Phi-4-Mini-3.8B / README.md
drkameleon's picture
Duplicate from Mungert/Phi-4-mini-instruct.gguf
c8e078b verified
---
license: mit
---
# **Phi-4-mini-instruct GGUF Models**
This repository contains the **Phi-4-mini-instruct** model quantized using a specialized branch of **llama.cpp**:
🔗 [ns3284/llama.cpp](https://github.com/ns3284/llama.cpp/tree/master)
Special thanks to [@nisparks](https://github.com/nisparks) for adding support for **Phi-4-mini-instruct** in **llama.cpp**.
This branch is expected to be merged into the master branch soon, so once that happens, it's recommended to use the main **llama.cpp** repository instead.
---
## **Included Files**
### `phi-4-mini-bf16.gguf`
- Model weights preserved in **BF16**.
- Use this if you want to **requantize** the model into a different format.

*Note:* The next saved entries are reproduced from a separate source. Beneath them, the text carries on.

-- ==== Sys2Proof/Machine/Road.lean ====
section
/-!
DEFINITION. The internal queues (ch. 10) as their producers and consumers use them (R15, R16): pointers and credits, watermarks
and the FC pins, packing of producer writes, spill chains, and how an engine puts work into a queue and takes it out.
-/

namespace Sys2Proof.Machine

/-! ### Queues and their pointers -/

/-- Queue `q`. -/
def State.fq (s : State) (q : Nat) : Fq := tget {} s.fqs q

/-- The pointers of a queue: RD, VIS and WR modulo twice the depth, and the counts of the spill chain. -/
def Fq.ptrs (v : Fq) (q : Nat) : FqPtrs :=
  let m := 2 * fqDepth q
  { rd := v.rd % m, vis := (v.rd + min v.vis v.ring.length) % m, wr := (v.rd + v.ring.length) % m, head := v.spillOff,
    tail := v.spillOff + v.spill.length }

/-- Pointers as the second copy holds them: every bit inverted (R237). -/
def FqPtrs.inverted (p : FqPtrs) : FqPtrs := ⟨4095 - p.rd, 4095 - p.vis, 4095 - p.wr, 4095 - p.head, 4095 - p.tail⟩

/-- Set queue `q`; both copies of its pointers are written. -/
def State.setFq (s : State) (q : Nat) (v : Fq) : State :=
  { s with fqs := tset {} s.fqs q { v with inv := (v.ptrs q).inverted } }

/-- Every closed entry of the queue, in order. -/
def Fq.entries (v : Fq) : List FqEntry := v.ring ++ v.spill

/-- The fill of the queue (ch. 10, Watermarks). -/
def Fq.fill (v : Fq) : Nat := v.ring.length + v.spill.length + v.parts.length

/-- Pending entries of a queue. -/
def Fq.pending (v : Fq) : Nat := v.entries.length - v.vis

/-- Do the copies of the pointers agree, and do RD, VIS and WR lie in that order with WR no more than the depth ahead (R237)? -/
def Fq.ptrsOk (v : Fq) (q : Nat) : Bool :=
  let p := v.ptrs q
  let m := 2 * fqDepth q
  v.inv == p.inverted && decide ((p.vis + m - p.rd) % m ≤ (p.wr + m - p.rd) % m) && decide ((p.wr + m - p.rd) % m ≤ fqDepth q)

/-- Entries a spill buffer holds. -/
def spillPer (q : Nat) : Nat := 4096 / fqW q

/-- Places of the spill buffers the queue holds that no entry of the chain fills. -/
def Fq.spillFree (v : Fq) (q : Nat) : Nat := v.bufs.length * spillPer q - v.spillOff - v.spill.length

/-- Free on-chip entries: none take entries while the spill chain holds any (R236). -/
def Fq.chipFree (v : Fq) (q : Nat) : Nat := if v.spill = [] then fqDepth q - v.ring.length else 0

/-- Free places of the spill buffers, less those that open partial entries have taken. -/
def Fq.spillOpen (v : Fq) (q : Nat) : Nat := v.spillFree q - (v.parts.length - v.chipFree q)

/-- `SPILL_CFG` of a queue. -/
def State.spillCfg (s : State) (q : Nat) : Nat :=
  if q = 37 then s.get F.SPILL_CFG_Q37 else if q = 39 then s.get F.SPILL_CFG_Q39 else if q = 43 then s.get F.SPILL_CFG_Q43
  else if q = 44 then s.get F.SPILL_CFG_Q44 else if q = 47 then s.get F.SPILL_CFG_Q47 else 0

/-- Credits a producer has (R224, R234). -/
def Fq.credits (v : Fq) (q prod : Nat) : Nat :=
  if fqProducers q = 1 then v.chipFree q + v.spillFree q - v.parts.length
  else
    fqDepth q / fqProducers q
      - ((v.ring.filter (fun e => e.prod == prod)).length + (v.parts.filter (fun e => e.prod == prod)).length)

/-- Post a fabric event: bit `k` of `FAB_EVT`, source 240 + k. -/
def State.fabEvent (s : State) (f : Fld) (k data : Nat) : State := (s.set f 1).post (240 + k) data

/-! ### FC pins and watermarks (R240 to R242) -/

/-- Is the watermark state of a selected queue set, and the pin enabled? -/
def State.fcWant (s : State) (k : Nat) : Bool :=
  let en := if k = 0 then s.get F.FC_CFG_FC0_EN else s.get F.FC_CFG_FC1_EN
  let sel := if k = 0 then s.get F.FC0_SEL_LO_SEL + s.get F.FC0_SEL_HI_SEL * 2 ^ 32
    else s.get F.FC1_SEL_LO_SEL + s.get F.FC1_SEL_HI_SEL * 2 ^ 32
  en == 1 && s.fqs.any (fun p => p.2.wm && bit sel p.1)

/-- Set the pins, posting FC_CHG when one changes. -/
def State.fcSet (s : State) (a b : Bool) : State :=
  if s.balls.fc0 = a ∧ s.balls.fc1 = b then s
  else ({ s with balls := { s.balls with fc0 := a, fc1 := b } }).fabEvent F.FAB_EVT_FC_CHG 2 (b2n a + 2 * b2n b)

/-- A selected watermark state asserts its pin at once, except in TRAILHEAD. -/
def State.fcEval (s : State) : State :=
  if s.st = stTrailhead ∨ s.st = stRemoving then s
  else s.fcSet (s.balls.fc0 || s.fcWant 0) (s.balls.fc1 || s.fcWant 1)

/-- FC_HOLD_EXPIRY (R242): no selected state of pin `k` has been set for `HOLD` × 40 ns. -/
def fcHoldExpiry (k : Nat) (s : State) : State :=
  if s.st = stRemoving then s
  else s.fcSet (s.balls.fc0 && !(k == 0 && !s.fcWant 0)) (s.balls.fc1 && !(k == 1 && !s.fcWant 1))

/-- The watermark state of `q` after a change of fill, or when a new `HI` is at or below it (R240). -/
def State.wmEval (s : State) (q : Nat) : State :=
  let v := s.fq q
  let hi := s.get F.FQ_WM_HI q
  let lo := s.get F.FQ_WM_LO q
  if hi ≤ v.fill ∧ v.wm = false then
    ((s.setFq q { v with wm := true }).fabEvent F.FAB_EVT_WM_HI 1 (q + v.fill * 2 ^ 16)).fcEval
  else if v.fill ≤ lo ∧ v.wm = true then s.setFq q { v with wm := false }
  else s

/-- Queue `q` changes to `v`: the watermark state follows a change of fill (R240). -/
def State.fqPut (s : State) (q : Nat) (v : Fq) : State :=
  if v.fill = (s.fq q).fill then s.setFq q v else (s.setFq q v).wmEval q

/-- A write of FQ_INJECT. -/
def State.fqInjectWrite (s : State) (v : Word) : State :=
  let q := bits v.toNat 0 6
  if bits v.toNat 24 8 ≠ 0x3A ∨ 48 ≤ q then s.fieldError
  else s.setFq q { s.fq q with inject := true }

/-- A write of FQ_WM for the queue the path selects (R240, R241). -/
def State.fqWmSet (s : State) (p : Path) (w : Word) : State :=
  let q := s.get F.FQ_SEL_QID (pathNum p)
  let hi := bits w.toNat 16 12
  let lo := bits w.toNat 0 12
  let cap := fqDepth q + (if fqSpill q then s.spillCfg q * spillPer q else 0)
  if 1 ≤ hi ∧ hi ≤ cap ∧ lo < hi then
    let s1 := (s.set F.FQ_WM_HI hi q).set F.FQ_WM_LO lo q
    if hi ≤ (s1.fq q).fill then s1.wmEval q else s1
  else s.fieldError

/-! ### Entries (R226, R228, R231) -/

/-- Add a closed entry behind the others: visible at once in a plain queue. -/
def Fq.append (v : Fq) (q : Nat) (e : FqEntry) : Fq :=
  let vis := if fqMode q = 0 then v.vis + 1 else v.vis
  if v.spill = [] ∧ v.ring.length < fqDepth q then { v with ring := v.ring ++ [e], vis }
  else { v with spill := v.spill ++ [e], vis }

/-- Give a queue these entries, the first `n` of them on chip. -/
def Fq.place (v : Fq) (n : Nat) (l : List FqEntry) : Fq := { v with ring := l.take n, spill := l.drop n }

/-- The first spill buffer is released once its last entry has moved and no open entry holds a place in it (R236). -/
def State.spillTidy (s : State) (q : Nat) : State :=
  let v := s.fq q
  if v.spillOff = 0 ∨ ¬(v.spillOff = spillPer q ∨ (v.spill = [] ∧ v.parts = [])) then s
  else match v.bufs with
    | r :: l => (s.setFq q { v with bufs := l, spillOff := 0 }).hmpNamed (refBuf r) 7
    | [] => s.setFq q { v with spillOff := 0 }

/-- Discard pending and partial entries, and what a stalled producer had still to write of them (R230). -/
def State.fqRewindQ (s : State) (q : Nat) : State :=
  let v := s.fq q
  (((s.fqPut q { v.place v.ring.length (v.entries.take v.vis) with parts := [], held := [], slotOpen := false }).addF
      F.FQ_COUNT_REWINDS 1 q)).spillTidy q

/-- Close a partial entry (R226): padding bytes are 0; false when it is refused. A packet above half the depth is refused and rewound
(R231). -/
def State.fqClose1 (s : State) (q : Nat) (e : FqEntry) : Bool × State :=
  let v := s.fq q
  let v1 := { v with parts := v.parts.filter (fun p => p.prod != e.prod) }
  if fqMode q ≠ 0 ∧ fqDepth q / 2 < v.pending + 1 then
    let s1 := (s.setFq q v1).fqRewindQ q
    (false, (s1.addF F.FQ_COUNT_PKT_OVF 1 q).fabEvent F.FAB_EVT_PKT_OVF 4 q)
  else (true, (s.fqPut q (v1.append q { e with vb := e.data.length, data := sliceB e.data 0 (fqW q) })).spillTidy q)

/-- Fill entries with a producer's bytes, closing each that holds *W* bytes. A producer without a credit stalls before the first byte of an
entry and keeps what it has still to write; what follows a refused entry is refused. -/
def State.fqFillBytes (s : State) (q : Nat) (m : FqEntry) : Nat → List Byte → State
  | 0, _ => s
  | f + 1, l =>
    if l = [] then s
    else
      let v := s.fq q
      let part := v.parts.find? (fun p => p.prod == m.prod)
      if part = none ∧ v.credits q m.prod = 0 then s.setFq q { v with held := v.held ++ [{ m with data := l }] }
      else
        let cur := part.getD { m with data := [] }
        let room := fqW q - cur.data.length
        let e := { cur with data := cur.data ++ l.take room }
        let s1 := s.fqPut q { v with parts := e :: v.parts.filter (fun p => p.prod != m.prod) }
        if e.data.length < fqW q then s1
        else match s1.fqClose1 q e with
          | (true, s2) => s2.fqFillBytes q m f (l.drop room)
          | (false, s2) => s2

/-- Credits have returned: stalled producers go on, in the order they stalled. -/
def State.fqResume (s : State) (q : Nat) : State :=
  let v := s.fq q
  if v.held = [] then s
  else v.held.foldl (fun (s : State) m => s.fqFillBytes q m (m.data.length + 1) m.data) (s.setFq q { v with held := [] })

/-- Close the partial entry of a producer, if there is one. -/
def State.fqClosePart (s : State) (q prod : Nat) : State :=
  match (s.fq q).parts.find? (fun p => p.prod == prod) with
  | some e => (s.fqClose1 q e).2
  | none => s

/-- Move an entry from the head of the spill chain into the ring (R236). -/
def State.spillMove (s : State) (q : Nat) : State :=
  let v := s.fq q
  match v.spill with
  | e :: rest =>
    if v.ring.length < fqDepth q then
      (s.setFq q { v with ring := v.ring ++ [e], spill := rest, spillOff := v.spillOff + 1 }).spillTidy q
    else s
  | [] => s.spillTidy q

/-! ### What engines do with a queue (R15, R16) -/

/-- Has the producer credits for `n` entries of queue `q`, and no write that is stalled? -/
def State.qCan (s : State) (q n prod : Nat) : Bool :=
  decide (n ≤ (s.fq q).credits q prod) && (s.fq q).held.isEmpty

/-- A producer sends a whole entry, visible at once. -/
def State.qPut (s : State) (q : Nat) (e : FqEntry) : State :=
  let v := (s.fq q).append q { e with vb := fqW q, done := true }
  s.fqPut q { v with vis := if fqMode q ≠ 0 ∧ v.vis + 1 = v.entries.length then v.vis + 1 else v.vis }

/-- A channel fills the entry of a read, which stays pending (R346). -/
def State.qPend (s : State) (q : Nat) (e : FqEntry) : State := s.fqPut q ((s.fq q).append q { e with vb := fqW q })

/-- The oldest ready entry. -/
def State.qFront (s : State) (q : Nat) : Option FqEntry := if (s.fq q).vis = 0 then none else (s.fq q).ring.head?

/-- The work of the oldest ready entry. -/
def State.qWork (s : State) (q : Nat) : QWork := match s.qFront q with | some e => e.work | none => .none

/-- The oldest ready entry leaves, and its credit returns. -/
def State.qTake (s : State) (q : Nat) : State :=
  let v := s.fq q
  match v.ring with
  | _ :: rest =>
    if v.vis = 0 then s
    else
      ((s.fqPut q { v with ring := rest, vis := v.vis - 1, rd := (v.rd + 1) % (2 * fqDepth q) }).spillMove q).fqResume q
  | [] => s

/-- Closed entries, from the front, that are settled: visible ones, and pending reads that have passed (R229, R351). -/
def settledLen (l : List FqEntry) : Nat := (l.takeWhile (fun e => e.done)).length

/-- The pending entry of this work is committed: VIS moves over the entries that are done. -/
def State.qDone (s : State) (q : Nat) (w : QWork) : State :=
  let v := s.fq q
  let l := v.entries.map (fun e => if e.work = w then { e with done := true } else e)
  s.setFq q { v.place v.ring.length l with vis := v.vis + settledLen (l.drop v.vis) }

/-- The pending entry of this work is rewound (R230, R351). -/
def State.qDrop (s : State) (q : Nat) (w : QWork) : State :=
  let v := s.fq q
  if (v.entries.drop v.vis).all (fun e => e.work != w) then s
  else
    let rest := (v.entries.drop v.vis).filter (fun e => e.work != w)
    let l := v.entries.take v.vis ++ rest
    let s1 := s.fqPut q { v.place (min v.ring.length l.length) l with vis := v.vis + settledLen rest }
    ((s1.addF F.FQ_COUNT_REWINDS 1 q).spillTidy q).fqResume q

/-- Does the queue hold an entry of this work? -/
def State.qHas (s : State) (q : Nat) (w : QWork) : Bool := (s.fq q).entries.any (fun e => e.work == w)

/-- Can work pass through a queue whose consumer takes it as it comes: no entry ahead of it, and a credit for each? -/
def State.qOpen (s : State) (q n prod : Nat) : Bool := (s.fq q).entries.isEmpty && s.qCan q (min 1 n) prod

/-- An entry passes through such a queue. -/
def State.qPass (s : State) (q : Nat) (e : FqEntry) : State :=
  if s.qOpen q 1 e.prod then (s.qPut q e).qTake q else s

/-- `n` entries pass through. -/
def State.qPassN (s : State) (q : Nat) (e : FqEntry) (n : Nat) : State := iterate (fun (s : State) => s.qPass q e) n s

/-- Entries of work that satisfies `c` keep their places, for their consumer to take and drop. -/
def State.qForget (s : State) (q : Nat) (c : QWork → Bool) : State :=
  let v := s.fq q
  let f (e : FqEntry) : FqEntry := if c e.work then { e with work := .none, flight := none, bufs := [] } else e
  s.setFq q { v with ring := v.ring.map f, spill := v.spill.map f }

/-- Who the entries of a queue belong to that carry no in-flight index (R225). -/
def originOf (q : Nat) : FqOrigin := if 2 ≤ q ∧ q ≤ 9 ∨ q = 35 then .map else if q = 23 ∨ q = 36 then .stream else .host

/-! ### Cascade frames to send (R510) -/

/-- Send a cascade frame to a device: a packet of Q_44, its length slot and 64 bytes of payload to an entry. -/
def State.cascSend (s : State) (typ dst : Nat) (h payload : List Byte) : State :=
  (s.qPassN 44 {} (1 + (payload.length + 63) / 64)).linkSend (s.cascLane dst) (s.cascFrame typ dst h payload)

/-- Open an exchange with member `m` and send its C_REQ (R514, R515). -/
def State.cascOpen (s : State) (m : Nat) (use : CUse) (kind prio vol alb : Nat) (payload : List Byte) : State :=
  let x := s.freeXid m
  let s1 := { s with casc := { s.casc with nextXid := (x + 1) % 65536, runs := s.casc.runs ++ [({ xid := x, dev := m, use } : CRun)] } }
  (s1.addF F.CASC_COUNT_RUNS 1).cascSend 0x31 m (cReqHeader kind x prio vol alb) payload

/-- A member that has left TRAILHEAD sends JOIN upstream once its link there is in L0 (R511, Table 22-3). -/
def State.joinSend (s : State) : State :=
  if s.cascRole ≠ 2 ∨ s.casc.accepted ∨ s.casc.cl0.state ≠ 6 ∨ s.st = stTrailhead ∨ s.st = stRemoving ∨ s.st = 0 then s
  else
    let p := s.uid ++ natLE 2 (s.get F.FW_SVI_SVI_VER) ++ natLE 1 s.st ++ natLE 1 (b2n s.formB) ++ natLE 2 s.casc.epoch ++ [0, 0]
    ({ s with casc := { s.casc with joinAt := some s.clock } }).cascSend 0x35 0 [1] p

end Sys2Proof.Machine
end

### `phi-4-mini-bf16-q8.gguf`
- **Output & embeddings** remain in **BF16**.
- All other layers quantized to **Q8_0**.
### `phi-4-mini-q4_k_l.gguf`
- **Output & embeddings** quantized to **Q8_0**.
- All other layers quantized to **Q4_K**.
- **Note:** No custom matrix quantization applied, so default **llama.cpp** quantization settings are used.
### `phi-4-mini-q6_k.gguf`
- All layers quantized to **Q6_K**, using **default quantization settings**.